[Stored data entries]

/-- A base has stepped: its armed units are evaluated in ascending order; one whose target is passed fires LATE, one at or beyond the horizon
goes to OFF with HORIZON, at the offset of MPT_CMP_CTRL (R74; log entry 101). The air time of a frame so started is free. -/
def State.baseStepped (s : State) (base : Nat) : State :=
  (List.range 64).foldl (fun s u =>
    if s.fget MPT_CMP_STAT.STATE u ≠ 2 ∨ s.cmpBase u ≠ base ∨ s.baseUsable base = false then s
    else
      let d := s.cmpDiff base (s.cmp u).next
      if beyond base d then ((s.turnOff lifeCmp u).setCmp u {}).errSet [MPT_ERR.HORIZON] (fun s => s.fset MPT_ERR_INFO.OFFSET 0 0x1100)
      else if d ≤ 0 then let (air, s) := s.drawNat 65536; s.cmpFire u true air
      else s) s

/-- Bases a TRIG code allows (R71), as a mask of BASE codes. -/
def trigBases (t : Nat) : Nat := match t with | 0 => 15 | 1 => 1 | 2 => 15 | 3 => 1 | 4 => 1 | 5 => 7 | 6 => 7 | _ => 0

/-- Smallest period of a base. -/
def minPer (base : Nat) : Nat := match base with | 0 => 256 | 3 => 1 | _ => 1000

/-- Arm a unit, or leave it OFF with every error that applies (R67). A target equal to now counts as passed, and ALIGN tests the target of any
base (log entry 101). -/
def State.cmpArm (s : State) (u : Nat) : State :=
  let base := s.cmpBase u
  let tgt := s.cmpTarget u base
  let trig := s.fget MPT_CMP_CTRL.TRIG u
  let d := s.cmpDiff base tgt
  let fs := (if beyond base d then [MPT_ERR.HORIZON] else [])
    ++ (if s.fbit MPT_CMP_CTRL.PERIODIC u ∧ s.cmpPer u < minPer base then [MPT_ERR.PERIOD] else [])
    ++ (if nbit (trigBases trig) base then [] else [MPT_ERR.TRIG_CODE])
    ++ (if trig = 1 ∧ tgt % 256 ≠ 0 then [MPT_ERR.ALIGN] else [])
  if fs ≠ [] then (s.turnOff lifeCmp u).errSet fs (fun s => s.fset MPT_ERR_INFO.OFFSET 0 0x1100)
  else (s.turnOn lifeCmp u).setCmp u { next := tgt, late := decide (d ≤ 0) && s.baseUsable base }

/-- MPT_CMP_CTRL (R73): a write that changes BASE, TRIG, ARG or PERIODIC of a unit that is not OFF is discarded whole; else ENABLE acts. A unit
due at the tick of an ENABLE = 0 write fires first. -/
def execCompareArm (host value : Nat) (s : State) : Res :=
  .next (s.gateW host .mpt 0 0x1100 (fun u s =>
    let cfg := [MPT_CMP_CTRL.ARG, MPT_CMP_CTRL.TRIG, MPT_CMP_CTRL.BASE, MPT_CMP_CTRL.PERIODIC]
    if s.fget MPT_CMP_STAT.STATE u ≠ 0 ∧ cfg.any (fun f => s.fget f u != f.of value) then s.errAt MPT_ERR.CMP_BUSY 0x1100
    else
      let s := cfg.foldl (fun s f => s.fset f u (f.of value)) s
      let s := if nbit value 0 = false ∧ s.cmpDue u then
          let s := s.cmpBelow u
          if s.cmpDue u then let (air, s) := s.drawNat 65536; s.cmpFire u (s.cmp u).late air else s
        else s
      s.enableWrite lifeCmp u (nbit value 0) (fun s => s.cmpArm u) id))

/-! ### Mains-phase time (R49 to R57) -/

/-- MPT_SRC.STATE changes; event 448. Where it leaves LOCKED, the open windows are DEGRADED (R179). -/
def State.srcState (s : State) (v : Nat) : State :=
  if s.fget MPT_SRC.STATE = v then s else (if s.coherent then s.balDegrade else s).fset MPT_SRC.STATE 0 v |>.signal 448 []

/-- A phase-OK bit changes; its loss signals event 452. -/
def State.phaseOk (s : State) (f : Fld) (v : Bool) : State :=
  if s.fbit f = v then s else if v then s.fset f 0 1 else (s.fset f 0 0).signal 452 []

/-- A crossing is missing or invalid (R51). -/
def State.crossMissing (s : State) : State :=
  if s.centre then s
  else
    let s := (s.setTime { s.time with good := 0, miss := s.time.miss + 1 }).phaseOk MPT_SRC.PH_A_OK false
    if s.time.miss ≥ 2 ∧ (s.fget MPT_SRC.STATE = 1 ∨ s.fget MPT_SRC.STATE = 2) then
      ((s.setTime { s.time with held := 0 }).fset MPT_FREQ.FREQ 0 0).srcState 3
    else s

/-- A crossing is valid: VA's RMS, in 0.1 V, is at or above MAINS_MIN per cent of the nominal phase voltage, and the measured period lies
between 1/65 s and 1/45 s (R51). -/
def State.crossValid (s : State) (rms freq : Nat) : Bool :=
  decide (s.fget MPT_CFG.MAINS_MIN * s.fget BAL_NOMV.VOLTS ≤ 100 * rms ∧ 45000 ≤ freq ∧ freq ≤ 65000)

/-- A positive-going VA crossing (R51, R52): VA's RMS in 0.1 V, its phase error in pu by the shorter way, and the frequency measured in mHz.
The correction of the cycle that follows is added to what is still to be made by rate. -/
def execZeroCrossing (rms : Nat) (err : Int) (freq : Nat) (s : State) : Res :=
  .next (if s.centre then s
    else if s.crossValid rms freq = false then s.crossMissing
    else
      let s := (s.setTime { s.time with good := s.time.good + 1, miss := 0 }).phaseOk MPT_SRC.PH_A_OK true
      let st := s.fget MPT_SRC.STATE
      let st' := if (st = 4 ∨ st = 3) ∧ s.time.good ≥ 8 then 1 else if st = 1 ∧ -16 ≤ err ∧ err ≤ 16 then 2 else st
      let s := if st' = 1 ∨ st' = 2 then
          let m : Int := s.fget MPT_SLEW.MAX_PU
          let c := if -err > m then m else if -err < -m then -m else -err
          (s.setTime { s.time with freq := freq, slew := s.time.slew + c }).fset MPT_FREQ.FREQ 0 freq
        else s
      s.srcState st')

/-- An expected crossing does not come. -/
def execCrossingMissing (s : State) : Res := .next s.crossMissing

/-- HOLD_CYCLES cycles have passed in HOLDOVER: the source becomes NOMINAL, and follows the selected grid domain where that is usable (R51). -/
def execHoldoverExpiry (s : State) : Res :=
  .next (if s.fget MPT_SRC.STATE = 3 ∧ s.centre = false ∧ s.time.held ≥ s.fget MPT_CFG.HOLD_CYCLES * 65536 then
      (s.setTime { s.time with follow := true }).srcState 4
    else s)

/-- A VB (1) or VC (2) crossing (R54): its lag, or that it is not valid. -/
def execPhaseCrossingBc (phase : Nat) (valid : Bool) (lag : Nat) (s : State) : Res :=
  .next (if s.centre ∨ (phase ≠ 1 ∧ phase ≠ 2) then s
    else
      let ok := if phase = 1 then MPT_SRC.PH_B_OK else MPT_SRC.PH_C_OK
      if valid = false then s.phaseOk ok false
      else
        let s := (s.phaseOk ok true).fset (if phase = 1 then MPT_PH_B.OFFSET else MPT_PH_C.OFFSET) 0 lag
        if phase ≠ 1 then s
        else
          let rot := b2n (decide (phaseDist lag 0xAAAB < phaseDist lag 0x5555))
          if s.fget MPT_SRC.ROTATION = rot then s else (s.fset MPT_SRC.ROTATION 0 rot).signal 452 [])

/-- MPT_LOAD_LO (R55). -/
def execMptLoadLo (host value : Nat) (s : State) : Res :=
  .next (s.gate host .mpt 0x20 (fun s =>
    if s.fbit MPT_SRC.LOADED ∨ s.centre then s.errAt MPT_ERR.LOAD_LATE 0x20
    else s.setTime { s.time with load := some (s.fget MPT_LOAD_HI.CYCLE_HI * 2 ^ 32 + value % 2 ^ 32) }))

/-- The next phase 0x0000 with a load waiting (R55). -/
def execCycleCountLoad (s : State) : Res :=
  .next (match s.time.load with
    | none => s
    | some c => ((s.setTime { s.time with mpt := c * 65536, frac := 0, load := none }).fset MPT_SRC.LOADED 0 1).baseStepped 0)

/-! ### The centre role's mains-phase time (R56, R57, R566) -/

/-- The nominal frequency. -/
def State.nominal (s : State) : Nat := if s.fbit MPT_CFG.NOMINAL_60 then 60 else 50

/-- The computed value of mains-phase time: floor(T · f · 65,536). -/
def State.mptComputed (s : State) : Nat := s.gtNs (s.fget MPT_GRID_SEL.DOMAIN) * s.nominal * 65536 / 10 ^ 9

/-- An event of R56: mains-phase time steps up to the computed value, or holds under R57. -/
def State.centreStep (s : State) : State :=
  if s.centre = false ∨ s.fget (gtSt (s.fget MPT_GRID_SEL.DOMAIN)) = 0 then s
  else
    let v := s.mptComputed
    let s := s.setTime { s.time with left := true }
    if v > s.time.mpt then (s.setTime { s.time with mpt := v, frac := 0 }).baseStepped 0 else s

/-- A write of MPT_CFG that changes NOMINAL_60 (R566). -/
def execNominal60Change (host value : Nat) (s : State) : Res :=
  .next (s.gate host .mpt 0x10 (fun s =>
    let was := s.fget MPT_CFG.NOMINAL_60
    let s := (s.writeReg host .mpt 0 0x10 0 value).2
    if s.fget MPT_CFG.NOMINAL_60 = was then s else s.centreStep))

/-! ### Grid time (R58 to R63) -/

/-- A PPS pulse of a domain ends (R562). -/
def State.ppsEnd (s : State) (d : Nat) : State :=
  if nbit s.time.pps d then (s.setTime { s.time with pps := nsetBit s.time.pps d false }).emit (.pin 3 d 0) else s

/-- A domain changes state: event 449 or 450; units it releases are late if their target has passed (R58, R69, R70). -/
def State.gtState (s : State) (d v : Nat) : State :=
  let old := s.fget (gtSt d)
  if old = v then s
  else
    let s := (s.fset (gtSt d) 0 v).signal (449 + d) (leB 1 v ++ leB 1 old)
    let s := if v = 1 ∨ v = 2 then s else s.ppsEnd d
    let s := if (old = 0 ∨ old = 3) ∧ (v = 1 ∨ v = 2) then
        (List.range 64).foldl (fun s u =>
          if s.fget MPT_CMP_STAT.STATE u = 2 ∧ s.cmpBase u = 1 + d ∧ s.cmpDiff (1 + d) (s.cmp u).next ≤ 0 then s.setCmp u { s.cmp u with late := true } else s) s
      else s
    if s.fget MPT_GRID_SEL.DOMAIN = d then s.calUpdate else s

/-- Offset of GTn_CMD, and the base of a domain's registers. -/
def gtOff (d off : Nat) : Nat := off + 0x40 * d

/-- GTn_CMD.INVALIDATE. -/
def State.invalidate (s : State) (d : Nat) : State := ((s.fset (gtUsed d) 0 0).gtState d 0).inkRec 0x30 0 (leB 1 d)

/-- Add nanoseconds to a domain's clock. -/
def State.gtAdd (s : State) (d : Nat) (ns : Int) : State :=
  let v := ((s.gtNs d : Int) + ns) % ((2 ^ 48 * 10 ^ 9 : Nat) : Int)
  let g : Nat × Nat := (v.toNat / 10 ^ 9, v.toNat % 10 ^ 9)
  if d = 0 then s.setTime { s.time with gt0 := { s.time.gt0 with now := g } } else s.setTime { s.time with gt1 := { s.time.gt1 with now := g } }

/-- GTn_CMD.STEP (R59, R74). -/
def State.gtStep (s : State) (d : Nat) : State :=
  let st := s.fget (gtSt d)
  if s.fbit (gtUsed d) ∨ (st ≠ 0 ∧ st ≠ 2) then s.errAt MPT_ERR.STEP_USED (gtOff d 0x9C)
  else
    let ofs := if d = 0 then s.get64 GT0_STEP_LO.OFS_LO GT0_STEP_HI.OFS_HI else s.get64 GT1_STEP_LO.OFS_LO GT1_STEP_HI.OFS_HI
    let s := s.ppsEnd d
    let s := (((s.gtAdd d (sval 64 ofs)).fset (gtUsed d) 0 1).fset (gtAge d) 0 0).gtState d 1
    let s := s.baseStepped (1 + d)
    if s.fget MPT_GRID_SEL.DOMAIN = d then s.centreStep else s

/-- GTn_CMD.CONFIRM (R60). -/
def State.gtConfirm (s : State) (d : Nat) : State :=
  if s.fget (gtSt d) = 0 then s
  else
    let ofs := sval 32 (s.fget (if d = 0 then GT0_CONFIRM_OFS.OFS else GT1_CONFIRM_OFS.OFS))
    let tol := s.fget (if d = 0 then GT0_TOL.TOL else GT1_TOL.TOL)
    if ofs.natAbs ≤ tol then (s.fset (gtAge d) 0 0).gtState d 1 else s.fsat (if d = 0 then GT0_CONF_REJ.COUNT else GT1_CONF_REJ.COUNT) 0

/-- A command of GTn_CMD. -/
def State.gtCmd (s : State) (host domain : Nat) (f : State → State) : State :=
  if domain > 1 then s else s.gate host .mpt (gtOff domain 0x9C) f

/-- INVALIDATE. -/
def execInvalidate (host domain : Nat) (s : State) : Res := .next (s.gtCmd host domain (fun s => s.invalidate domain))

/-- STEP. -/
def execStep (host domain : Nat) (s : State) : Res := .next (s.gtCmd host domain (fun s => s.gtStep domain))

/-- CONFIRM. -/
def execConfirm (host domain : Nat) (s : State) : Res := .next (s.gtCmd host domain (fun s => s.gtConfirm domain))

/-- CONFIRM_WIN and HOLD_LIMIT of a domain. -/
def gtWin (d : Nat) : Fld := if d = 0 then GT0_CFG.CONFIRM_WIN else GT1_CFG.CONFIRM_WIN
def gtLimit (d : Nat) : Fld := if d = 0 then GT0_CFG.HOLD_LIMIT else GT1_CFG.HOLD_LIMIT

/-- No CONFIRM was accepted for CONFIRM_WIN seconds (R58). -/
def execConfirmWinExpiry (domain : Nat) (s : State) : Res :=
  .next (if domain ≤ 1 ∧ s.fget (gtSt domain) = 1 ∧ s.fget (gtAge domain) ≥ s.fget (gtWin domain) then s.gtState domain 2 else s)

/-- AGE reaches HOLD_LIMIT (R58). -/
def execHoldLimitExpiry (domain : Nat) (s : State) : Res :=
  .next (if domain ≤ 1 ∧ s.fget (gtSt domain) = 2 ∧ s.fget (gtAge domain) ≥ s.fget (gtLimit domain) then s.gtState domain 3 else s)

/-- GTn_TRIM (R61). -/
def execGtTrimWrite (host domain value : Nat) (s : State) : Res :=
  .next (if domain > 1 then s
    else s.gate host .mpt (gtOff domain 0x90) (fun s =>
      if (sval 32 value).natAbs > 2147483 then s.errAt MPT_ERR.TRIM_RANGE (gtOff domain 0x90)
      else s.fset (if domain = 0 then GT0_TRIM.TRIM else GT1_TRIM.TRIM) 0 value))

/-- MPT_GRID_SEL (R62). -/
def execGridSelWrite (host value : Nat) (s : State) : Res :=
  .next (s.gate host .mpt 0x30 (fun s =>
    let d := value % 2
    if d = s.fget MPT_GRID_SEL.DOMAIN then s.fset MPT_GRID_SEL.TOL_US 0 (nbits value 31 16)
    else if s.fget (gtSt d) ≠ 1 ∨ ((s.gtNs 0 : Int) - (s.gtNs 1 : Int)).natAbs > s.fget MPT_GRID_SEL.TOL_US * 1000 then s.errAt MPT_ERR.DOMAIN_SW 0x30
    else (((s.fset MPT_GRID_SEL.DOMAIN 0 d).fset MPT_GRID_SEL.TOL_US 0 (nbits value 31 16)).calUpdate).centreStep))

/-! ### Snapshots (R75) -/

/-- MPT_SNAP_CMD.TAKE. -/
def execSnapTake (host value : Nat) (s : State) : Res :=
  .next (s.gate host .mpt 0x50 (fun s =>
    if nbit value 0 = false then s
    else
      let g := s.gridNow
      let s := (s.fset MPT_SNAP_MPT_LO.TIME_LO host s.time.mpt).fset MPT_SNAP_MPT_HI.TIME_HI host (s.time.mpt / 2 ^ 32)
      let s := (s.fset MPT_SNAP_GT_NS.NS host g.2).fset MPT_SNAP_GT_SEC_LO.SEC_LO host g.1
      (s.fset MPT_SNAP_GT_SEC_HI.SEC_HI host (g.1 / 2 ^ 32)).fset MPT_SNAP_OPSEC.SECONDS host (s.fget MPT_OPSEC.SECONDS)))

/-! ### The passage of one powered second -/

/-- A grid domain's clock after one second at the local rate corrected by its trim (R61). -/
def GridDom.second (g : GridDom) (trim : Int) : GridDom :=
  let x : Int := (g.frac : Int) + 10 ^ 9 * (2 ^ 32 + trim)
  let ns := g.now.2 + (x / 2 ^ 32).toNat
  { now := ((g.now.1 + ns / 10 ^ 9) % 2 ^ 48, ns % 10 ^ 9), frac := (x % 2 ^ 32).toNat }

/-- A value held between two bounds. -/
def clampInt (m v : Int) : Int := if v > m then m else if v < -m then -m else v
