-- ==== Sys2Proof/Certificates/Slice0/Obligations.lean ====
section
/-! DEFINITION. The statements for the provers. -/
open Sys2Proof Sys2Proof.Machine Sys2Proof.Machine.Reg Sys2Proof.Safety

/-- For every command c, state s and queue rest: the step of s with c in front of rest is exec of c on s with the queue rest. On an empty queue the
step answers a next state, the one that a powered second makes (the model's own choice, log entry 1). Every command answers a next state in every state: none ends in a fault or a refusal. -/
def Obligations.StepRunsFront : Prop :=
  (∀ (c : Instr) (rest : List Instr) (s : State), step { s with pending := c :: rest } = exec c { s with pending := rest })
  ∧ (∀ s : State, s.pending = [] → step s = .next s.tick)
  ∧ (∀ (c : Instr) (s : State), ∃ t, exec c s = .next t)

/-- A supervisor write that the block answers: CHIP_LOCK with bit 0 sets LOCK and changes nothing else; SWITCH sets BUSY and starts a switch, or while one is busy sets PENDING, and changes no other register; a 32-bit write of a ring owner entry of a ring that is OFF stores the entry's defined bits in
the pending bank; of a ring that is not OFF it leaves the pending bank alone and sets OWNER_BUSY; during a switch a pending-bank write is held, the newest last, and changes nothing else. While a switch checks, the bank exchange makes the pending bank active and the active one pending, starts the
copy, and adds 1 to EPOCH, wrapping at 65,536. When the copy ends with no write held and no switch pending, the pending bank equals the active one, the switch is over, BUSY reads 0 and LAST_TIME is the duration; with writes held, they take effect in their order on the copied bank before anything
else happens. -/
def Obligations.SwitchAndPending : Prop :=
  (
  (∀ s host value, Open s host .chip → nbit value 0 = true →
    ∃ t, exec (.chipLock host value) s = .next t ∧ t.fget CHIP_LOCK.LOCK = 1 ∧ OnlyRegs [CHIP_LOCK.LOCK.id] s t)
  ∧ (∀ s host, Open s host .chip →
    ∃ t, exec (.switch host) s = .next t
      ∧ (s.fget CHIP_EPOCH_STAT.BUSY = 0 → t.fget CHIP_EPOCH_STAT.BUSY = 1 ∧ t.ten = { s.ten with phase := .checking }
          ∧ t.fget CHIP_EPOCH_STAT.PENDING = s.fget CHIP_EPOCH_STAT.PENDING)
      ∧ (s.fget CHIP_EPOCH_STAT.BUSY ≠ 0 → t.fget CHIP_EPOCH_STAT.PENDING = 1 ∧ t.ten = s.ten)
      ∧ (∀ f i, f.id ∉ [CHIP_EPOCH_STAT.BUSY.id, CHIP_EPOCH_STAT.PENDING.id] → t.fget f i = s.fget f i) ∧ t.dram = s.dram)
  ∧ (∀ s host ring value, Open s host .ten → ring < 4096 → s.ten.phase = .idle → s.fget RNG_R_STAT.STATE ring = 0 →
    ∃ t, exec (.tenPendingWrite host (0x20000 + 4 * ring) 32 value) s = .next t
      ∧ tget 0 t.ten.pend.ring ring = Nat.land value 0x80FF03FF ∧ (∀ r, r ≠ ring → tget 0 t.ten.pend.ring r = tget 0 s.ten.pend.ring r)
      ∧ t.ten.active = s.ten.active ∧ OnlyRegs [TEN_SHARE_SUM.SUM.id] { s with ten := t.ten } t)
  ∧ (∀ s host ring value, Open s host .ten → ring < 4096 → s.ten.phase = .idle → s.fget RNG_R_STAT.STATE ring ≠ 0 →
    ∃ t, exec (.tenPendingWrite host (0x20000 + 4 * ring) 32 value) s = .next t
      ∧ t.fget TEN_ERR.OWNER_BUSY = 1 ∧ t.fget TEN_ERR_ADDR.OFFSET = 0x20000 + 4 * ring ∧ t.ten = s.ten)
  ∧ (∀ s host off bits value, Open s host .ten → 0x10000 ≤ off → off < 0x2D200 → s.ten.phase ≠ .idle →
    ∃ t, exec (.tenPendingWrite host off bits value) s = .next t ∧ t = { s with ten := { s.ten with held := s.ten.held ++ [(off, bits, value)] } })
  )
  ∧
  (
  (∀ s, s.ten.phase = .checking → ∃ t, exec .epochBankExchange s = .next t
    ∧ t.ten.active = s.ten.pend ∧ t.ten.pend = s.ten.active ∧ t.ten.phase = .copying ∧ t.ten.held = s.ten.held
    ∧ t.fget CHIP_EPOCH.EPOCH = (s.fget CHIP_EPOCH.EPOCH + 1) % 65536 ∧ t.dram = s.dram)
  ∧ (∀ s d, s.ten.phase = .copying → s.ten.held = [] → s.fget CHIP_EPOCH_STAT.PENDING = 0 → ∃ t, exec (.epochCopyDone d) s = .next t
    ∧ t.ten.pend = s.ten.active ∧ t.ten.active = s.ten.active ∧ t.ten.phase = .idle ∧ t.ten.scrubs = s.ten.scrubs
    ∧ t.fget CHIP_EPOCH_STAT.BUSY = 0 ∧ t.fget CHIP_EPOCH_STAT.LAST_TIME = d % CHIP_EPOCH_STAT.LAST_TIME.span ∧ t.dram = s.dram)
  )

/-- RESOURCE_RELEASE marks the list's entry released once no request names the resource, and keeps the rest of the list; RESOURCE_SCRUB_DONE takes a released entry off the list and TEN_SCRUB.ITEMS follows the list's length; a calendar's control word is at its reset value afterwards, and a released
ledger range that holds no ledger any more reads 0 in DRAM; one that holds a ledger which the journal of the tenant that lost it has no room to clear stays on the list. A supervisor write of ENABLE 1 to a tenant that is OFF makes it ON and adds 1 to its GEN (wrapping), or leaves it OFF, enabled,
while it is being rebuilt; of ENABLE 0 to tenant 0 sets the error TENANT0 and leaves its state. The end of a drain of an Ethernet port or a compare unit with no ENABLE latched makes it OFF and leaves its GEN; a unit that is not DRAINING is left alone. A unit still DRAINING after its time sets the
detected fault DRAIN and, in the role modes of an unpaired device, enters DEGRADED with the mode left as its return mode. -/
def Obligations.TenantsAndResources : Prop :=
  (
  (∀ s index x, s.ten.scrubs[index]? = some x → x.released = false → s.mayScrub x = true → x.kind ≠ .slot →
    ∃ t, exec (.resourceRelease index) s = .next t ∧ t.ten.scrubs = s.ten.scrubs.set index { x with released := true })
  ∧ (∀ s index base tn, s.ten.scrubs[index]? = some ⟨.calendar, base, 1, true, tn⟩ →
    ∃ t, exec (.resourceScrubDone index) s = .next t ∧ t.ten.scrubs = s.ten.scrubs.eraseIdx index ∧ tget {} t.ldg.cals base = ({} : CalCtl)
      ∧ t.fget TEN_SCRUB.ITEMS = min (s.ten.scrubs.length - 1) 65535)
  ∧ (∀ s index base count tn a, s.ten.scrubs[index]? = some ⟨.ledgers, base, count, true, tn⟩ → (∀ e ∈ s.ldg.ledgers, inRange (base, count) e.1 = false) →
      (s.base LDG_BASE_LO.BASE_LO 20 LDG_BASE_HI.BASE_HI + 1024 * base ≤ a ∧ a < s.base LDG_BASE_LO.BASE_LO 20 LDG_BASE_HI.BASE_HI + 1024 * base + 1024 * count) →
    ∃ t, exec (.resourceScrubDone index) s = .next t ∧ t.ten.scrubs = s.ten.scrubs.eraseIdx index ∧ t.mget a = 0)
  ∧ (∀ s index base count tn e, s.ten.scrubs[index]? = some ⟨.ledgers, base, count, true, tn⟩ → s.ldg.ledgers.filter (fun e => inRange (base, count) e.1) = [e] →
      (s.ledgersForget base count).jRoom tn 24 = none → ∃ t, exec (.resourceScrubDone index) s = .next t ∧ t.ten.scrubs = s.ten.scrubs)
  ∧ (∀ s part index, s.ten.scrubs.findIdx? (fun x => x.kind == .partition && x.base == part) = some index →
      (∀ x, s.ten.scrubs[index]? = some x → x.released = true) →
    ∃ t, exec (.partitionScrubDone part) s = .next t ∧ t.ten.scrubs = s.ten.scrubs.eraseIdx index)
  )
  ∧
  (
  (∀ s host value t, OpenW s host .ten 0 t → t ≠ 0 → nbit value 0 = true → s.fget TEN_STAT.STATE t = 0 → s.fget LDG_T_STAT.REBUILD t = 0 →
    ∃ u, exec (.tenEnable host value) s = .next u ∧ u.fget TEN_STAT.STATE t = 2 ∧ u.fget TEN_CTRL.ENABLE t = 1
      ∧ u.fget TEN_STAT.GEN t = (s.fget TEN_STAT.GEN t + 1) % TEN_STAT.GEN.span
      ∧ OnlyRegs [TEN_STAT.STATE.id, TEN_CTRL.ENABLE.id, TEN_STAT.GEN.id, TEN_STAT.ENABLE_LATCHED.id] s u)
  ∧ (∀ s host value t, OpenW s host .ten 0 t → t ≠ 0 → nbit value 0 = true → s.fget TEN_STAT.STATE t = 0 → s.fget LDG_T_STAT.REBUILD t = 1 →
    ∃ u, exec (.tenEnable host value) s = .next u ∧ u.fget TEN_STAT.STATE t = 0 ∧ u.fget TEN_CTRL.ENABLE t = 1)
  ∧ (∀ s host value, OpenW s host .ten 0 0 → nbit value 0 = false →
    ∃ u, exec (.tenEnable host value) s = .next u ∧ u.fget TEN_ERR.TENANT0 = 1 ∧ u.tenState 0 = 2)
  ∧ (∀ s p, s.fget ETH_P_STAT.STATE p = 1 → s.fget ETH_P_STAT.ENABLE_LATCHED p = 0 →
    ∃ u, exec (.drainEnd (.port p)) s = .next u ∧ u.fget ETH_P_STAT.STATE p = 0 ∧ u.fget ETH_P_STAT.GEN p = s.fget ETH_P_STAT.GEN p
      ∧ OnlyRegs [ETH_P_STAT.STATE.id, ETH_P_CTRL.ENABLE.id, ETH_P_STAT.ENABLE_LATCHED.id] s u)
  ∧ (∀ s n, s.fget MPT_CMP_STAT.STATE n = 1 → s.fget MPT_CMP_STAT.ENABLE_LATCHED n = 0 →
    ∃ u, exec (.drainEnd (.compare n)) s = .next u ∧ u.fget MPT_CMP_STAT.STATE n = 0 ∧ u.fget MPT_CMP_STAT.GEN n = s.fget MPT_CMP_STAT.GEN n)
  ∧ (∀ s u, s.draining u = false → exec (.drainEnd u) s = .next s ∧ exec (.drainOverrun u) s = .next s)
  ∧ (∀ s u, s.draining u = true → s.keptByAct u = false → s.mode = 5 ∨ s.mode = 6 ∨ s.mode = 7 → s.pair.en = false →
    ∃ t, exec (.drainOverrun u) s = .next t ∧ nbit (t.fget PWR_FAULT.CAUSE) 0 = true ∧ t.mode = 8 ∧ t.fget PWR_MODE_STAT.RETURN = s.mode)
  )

Exercise aim:
Could you restate word for word the lines above from the one containing "while it is" through the one containing "(∀ s index x, s.ten.scrubs[index]?", both included, and nothing else?

Expected output:
while it is being rebuilt; of ENABLE 0 to tenant 0 sets the error TENANT0 and leaves its state. The end of a drain of an Ethernet port or a compare unit with no ENABLE latched makes it OFF and leaves its GEN; a unit that is not DRAINING is left alone. A unit still DRAINING after its time sets the
detected fault DRAIN and, in the role modes of an unpaired device, enters DEGRADED with the mode left as its return mode. -/
def Obligations.TenantsAndResources : Prop :=
  (
  (∀ s index x, s.ten.scrubs[index]? = some x → x.released = false → s.mayScrub x = true → x.kind ≠ .slot →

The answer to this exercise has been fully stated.